Director Robert Zemeckis (Back to the Future, The Polar Express) stages some amazing "Look what we can do!" sequences. The problem is that there's just no dramatic basis for all the big moments in Roth's script. Forrest is rubbing up against all those presidents because Hollywood figured out how to convincingly insert real actors into archival footage. Forrest becomes a world champion ping pong player because Hollywood figured out how to make it look like he's hitting a ball that's not even there. All these brilliant technical advancements make Forrest Gump an achievement, not a good movie. You have to ask yourself, among other things: "Why is Forrest sitting on that bus stop bench eagerly telling his emphatically absurd life story to strangers anyway?" The movie is a goddamn epic, so what's the point? Well, it does try to make some kind of point about destiny vs. the randomness of fate, I think. But it mostly ends up suggesting that the borderline intellectual functioning meek will inherit the earth.

Stray Gay Observations:

What the hell is this movie supposed to be? Is Forrest Gump a parable? For that to be true, there needs to be some kind of discernible moral or spiritual lesson. Here's what you get: "My Mama always said life was like a box of chocolates. You never know what you're gonna get." I do understand someone with an IQ of 75 mistaking that for a deep philosophical message, but the rest of us have no excuse. Really, the only things missing from Forrest Gump are talking animals. If there were talking animals, I might be able to call this story a fable. Fables typically feature some talking animals and a lesson. But even a talking animal couldn't sell that business about the box of chocolates.

During one vignette, Forrest runs back and forth across the country, from coast to coast. It takes him, to be exact, "three years, two months, fourteen days and sixteen hours." This is really no more farfetched than anything else in the movie, except for the fact that the filmmakers not-so-subtly bestow a Christ-like quality upon Forrest around the same time. That's when I started to worry that this movie was going to end with Forrest ascending into heaven and taking a seat at the right hand of the Father.

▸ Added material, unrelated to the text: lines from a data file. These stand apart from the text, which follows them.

/-- The translation of a copy's line, as its coalescer makes it: a page fault, or an uncorrectable error, is the cause
of COPY_FAULT. -/
def lineCause (s : State) (gid : Nat) (g : Group) (lost : List Nat) (as : List Acc) : Option Nat :=
  as.findSome? fun a =>
    match placeOf s (coreOfGid gid) g a.va a.len .load with
    | .error c => some c
    | .ok l => if (accessFails s lost l).isSome then some 0x1A else none

/-- Land the bytes of a line's lanes in ascending lane order. -/
def landLine (gid : Nat) (g : Group) (o : Op) (as : List Acc) (s : State) : State :=
  as.foldl (fun s a =>
    match placeOf s (coreOfGid gid) g a.va a.len .load with
    | .error _ => s
    | .ok l =>
      let s := notePlace (coreOfGid gid) g a.va s
      let r := readLoc (whoOf gid g o) l a.len s
      let bs := twinRead r.2 g o.seen l r.1
      modTeam r.2 g.place.team fun t => { t with mem := memPutAt t.mem (landBytes o a bs) }) s

/-- Whether a copy may go on: in the drain of a fatal context only one that had started at the halt (R252). -/
def copyMoves (s : State) (gid : Nat) (g : Group) (o : Op) : Bool :=
  match (getCtx s g.place.owner).fatal with
  | some f => f.copies.contains (gid, o.seq)
  | none => true

/-- CPA_LINE_TRANSFER (R318): the coalescer translates and reads the next line of a copy and lands its lanes' bytes, or
records its fault; the sectors that are then complete go to the barrier. -/
def execCpaLineTransfer (gid seq : Nat) (s : State) : Host.Outcome State Fault Refusal :=
  let g := getGroup s gid
  match findOp g seq with
  | none => .next s
  | some o =>
    match o.kind with
    | .copy bar =>
      let as := nextLine o
      if o.done || as.isEmpty || !copyMoves s gid g o || !(as.all fun a => accReady s gid g o a) then .next s
      else
        let cause := lineCause s gid g o.lost as
        let mine (a : Acc) : Bool := as.any fun b => b.lane == a.lane
        let rest := sectorsOf (o.accs.filter fun a => !a.done && !mine a)
        let whole := (sectorsOf as).filter fun x => !rest.contains x
        let s := match cause with
          | some c => setErr gid seq { code := 0x19, detail := c, addr := lineOf (as.headD { lane := 0, loc := .loc 0 0, va := 0, len := 0 }).va } s
          | none => landLine gid g o as s
        let mark (a : Acc) : Acc := if mine a then { a with done := true, failed := cause.isSome } else a
        let bad := cause.isSome || o.accs.any fun a => a.failed && whole.contains ((a.dst.getD 0) / 32)
        let s := modOp gid seq (fun o => { o with accs := o.accs.map mark }) s
        let s := match bar with
          | some b => if whole.isEmpty then s else
            sendLanding g.place.team { bar := b, sectors := whole.length, fault := bad, gid := gid, seq := seq,
                                       pc := o.pc, mask := o.mask } s
          | none => s
        .next (finishOps gid s)
    | _ => .next s

end Sys2Proof.Machine
end

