/-- The router that a row or column output leads to, and its input port there. -/
def across (r o : Nat) : Nat × Nat := if o < 8 then (8 * (r / 8) + o, r % 8) else (8 * (o - 8) + r % 8, 8 + r / 8)

/-- The distance between two numbers. -/
def apart (a b : Nat) : Nat := (a - b) + (b - a)

/-- The latches of the link that ends at a router's input (R264): 1 + Δ, and 6 more between two dies. -/
def latchCount (r p : Nat) : Nat :=
  if p < 8 then 1 + apart p (r % 8) + (if p / 2 = r % 8 / 2 then 0 else 6) else 1 + apart (p - 8) (r / 8)

/-! ## Channels and outputs by network, router and port -/

/-- The number of a network. -/
def netNum : NetCls → Nat
  | .q => 0
  | .p => 1
  | .m => 2
  | .c => 3

/-- The key of a port. -/
def portKey (n r p : Nat) : Nat := 32 * (40 * n + r) + p
/-- The port of a key. -/
def keyPort (k : Nat) : Nat := k % 32
/-- The router of a key. -/
def keyRouter (k : Nat) : Nat := k / 32 % 40
/-- The key of another port of the same router and network. -/
def keyAt (k p : Nat) : Nat := k / 32 * 32 + p

/-- The channel of a key. -/
def getChan (n : Net) (k : Nat) : Channel := kvGetD n.chans k {}

/-- Whether a channel holds nothing. -/
def chanIdle (c : Channel) : Bool := c.fifo.isEmpty && c.source.isEmpty && c.latches.all fun l => l.isNone

/-- Store a channel; one that holds nothing is not listed. -/
def putChan (n : Net) (k : Nat) (c : Channel) : Net :=
  { n with chans := if chanIdle c then kvDel n.chans k else kvSet n.chans k c }

/-- The packet of a flit. -/
def flitPacket (n : Net) (f : Flit) : Option Packet := n.packets.find? fun p => p.id == f.pkt

/-- Change a packet. -/
def modPacket (id : Nat) (f : Packet → Packet) (n : Net) : Net :=
  { n with packets := n.packets.map fun p => if p.id = id then f p else p }

/-- Take some packets out of the network, with their flits. -/
def dropPackets (gone : Packet → Bool) (n : Net) : Net :=
  let ids := (n.packets.filter gone).map fun p => p.id
  let out (f : Flit) : Bool := ids.contains f.pkt
  let cut (c : Channel) : Channel :=
    { latches := c.latches.map fun l => l.filter fun f => !out f, fifo := c.fifo.filter fun f => !out f,
      source := c.source.filter fun f => !out f }
  if ids.isEmpty then n
  else
    { n with packets := n.packets.filter fun p => !gone p,
             chans := (kvMap n.chans fun _ c => cut c).filter fun e => !chanIdle e.2 }

/-- A packet enters at its source's local port (R263). -/
def inject (p : Packet) (n : Net) : Net :=
  let k := portKey (netNum p.net) (routerOf p.src) (localPort p.src)
  let c := getChan n k
  let fs := (List.range p.len).map fun i => { pkt := p.id, idx := i : Flit }
  putChan { n with packets := n.packets ++ [p] } k { c with source := c.source ++ fs }

/-- Whether a packet that something waits for has arrived; nothing is waited for where none was sent. -/
def hasLanded (s : State) (pkt : Option Nat) : Bool :=
  match pkt with
  | none => true
  | some id => s.net.packets.any fun p => p.id == id && p.landed

/-- Whether a packet is the next to leave its destination: no packet of its network, source and destination arrived before it
(R266). -/
def landsNext (s : State) (pkt : Option Nat) : Bool :=
  match pkt.bind fun id => s.net.packets.find? fun p => p.id == id with
  | none => true
  | some p => !s.net.packets.any fun q => decide (q.id < p.id) && q.net == p.net && q.src == p.src && q.dst == p.dst && q.landed

/-- A packet that has arrived is taken. -/
def takePacket (pkt : Option Nat) (s : State) : State :=
  match pkt with
  | none => s
  | some id => { s with net := { s.net with packets := s.net.packets.filter fun p => p.id != id } }

/-! ## Power (R270) -/

/-- A router; one that nothing has touched is on. -/
def getRouter (s : State) (r : Nat) : Router := kvGetD s.net.routers r {}

/-- Whether a router moves flits: it is on, or has begun to power down. -/
def passes (x : Router) : Bool := x.power == .on || x.power == .powering

/-- Whether the router of a key moves flits. -/
def routerOn (n : Net) (k : Nat) : Bool := passes (kvGetD n.routers (keyRouter k) {})

/-- What a look-ahead wake or an injection in a network cycle does: it aborts a power-down, or starts a wake of 20 cycles. -/
def wakeRouter (t : Nat) (x : Router) : Router :=
  match x.power with
  | .on => { x with idleSince := t }
  | .powering => { x with power := .on, idleSince := t }
  | .off => { x with power := .waking, wakeEnd := t + 20 }
  | .waking => x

You know those movies where a character visits someone's grave and has a heartfelt, teary-eyed conversation with a headstone? That's probably my least favorite cinematic trope of all time -- it's lazy, hackneyed and mawkish. If there are real, live human beings who go to cemeteries and spill their guts to slabs of granite, I don't want to know them. Forrest Gump does this twice -- twice! -- in the movie, and I'm not inclined to give him a pass just because he has an IQ of 75.

Forrest Gump ends around 1983, just in time for one character to be diagnosed with "a virus." They're talking about HIV, of course. It's introduced awkwardly, handled superficially and feels like a punishment -- for the character and the audience.

In the twenty years since its release, I've heard Forrest Gump described as a patriotic film and a paean to the American Dream. Jumping to either of those conclusions must take some fancy mental gymnastics. It's simply impossible for me to ignore the film's twisted central premise: Forrest Gump is the luckiest dumb bastard in the world. He succeeds at everything, accidentally and without ambition. Just about everyone else in his orbit fails, flounders or becomes a fatality (seriously, dude is like the Angel of Death). So, it's possible to read the film as a dark, dark comedy about the fickleness and mendacity of the American Dream. Or, it's possible to read it as a curious grand mockery of the American Dream. And I'd be fine with either of those scenarios because a solid, subversive skewering of the so-called American Dream should never be off limits. I just don't think the filmmakers were that clever. Forrest Gump is a tone deaf, super-sized amalgam of whimsy, bathos and tragedy.

Should You See It? Well, the Academy of Motion Picture Arts & Sciences thinks so. It won six Oscars -- Best Visual Effects, Best Film Editing, Best Adapted Screenplay, Best Director, Best Actor and Best Picture. If you want to see what state of the art visual effects looked like in 1994, Forrest Gump is worth a look. Otherwise, this movie is so calculatedly manipulative that I found myself actively disliking it at fairly regular intervals. I unequivocally hated the last thirty minutes.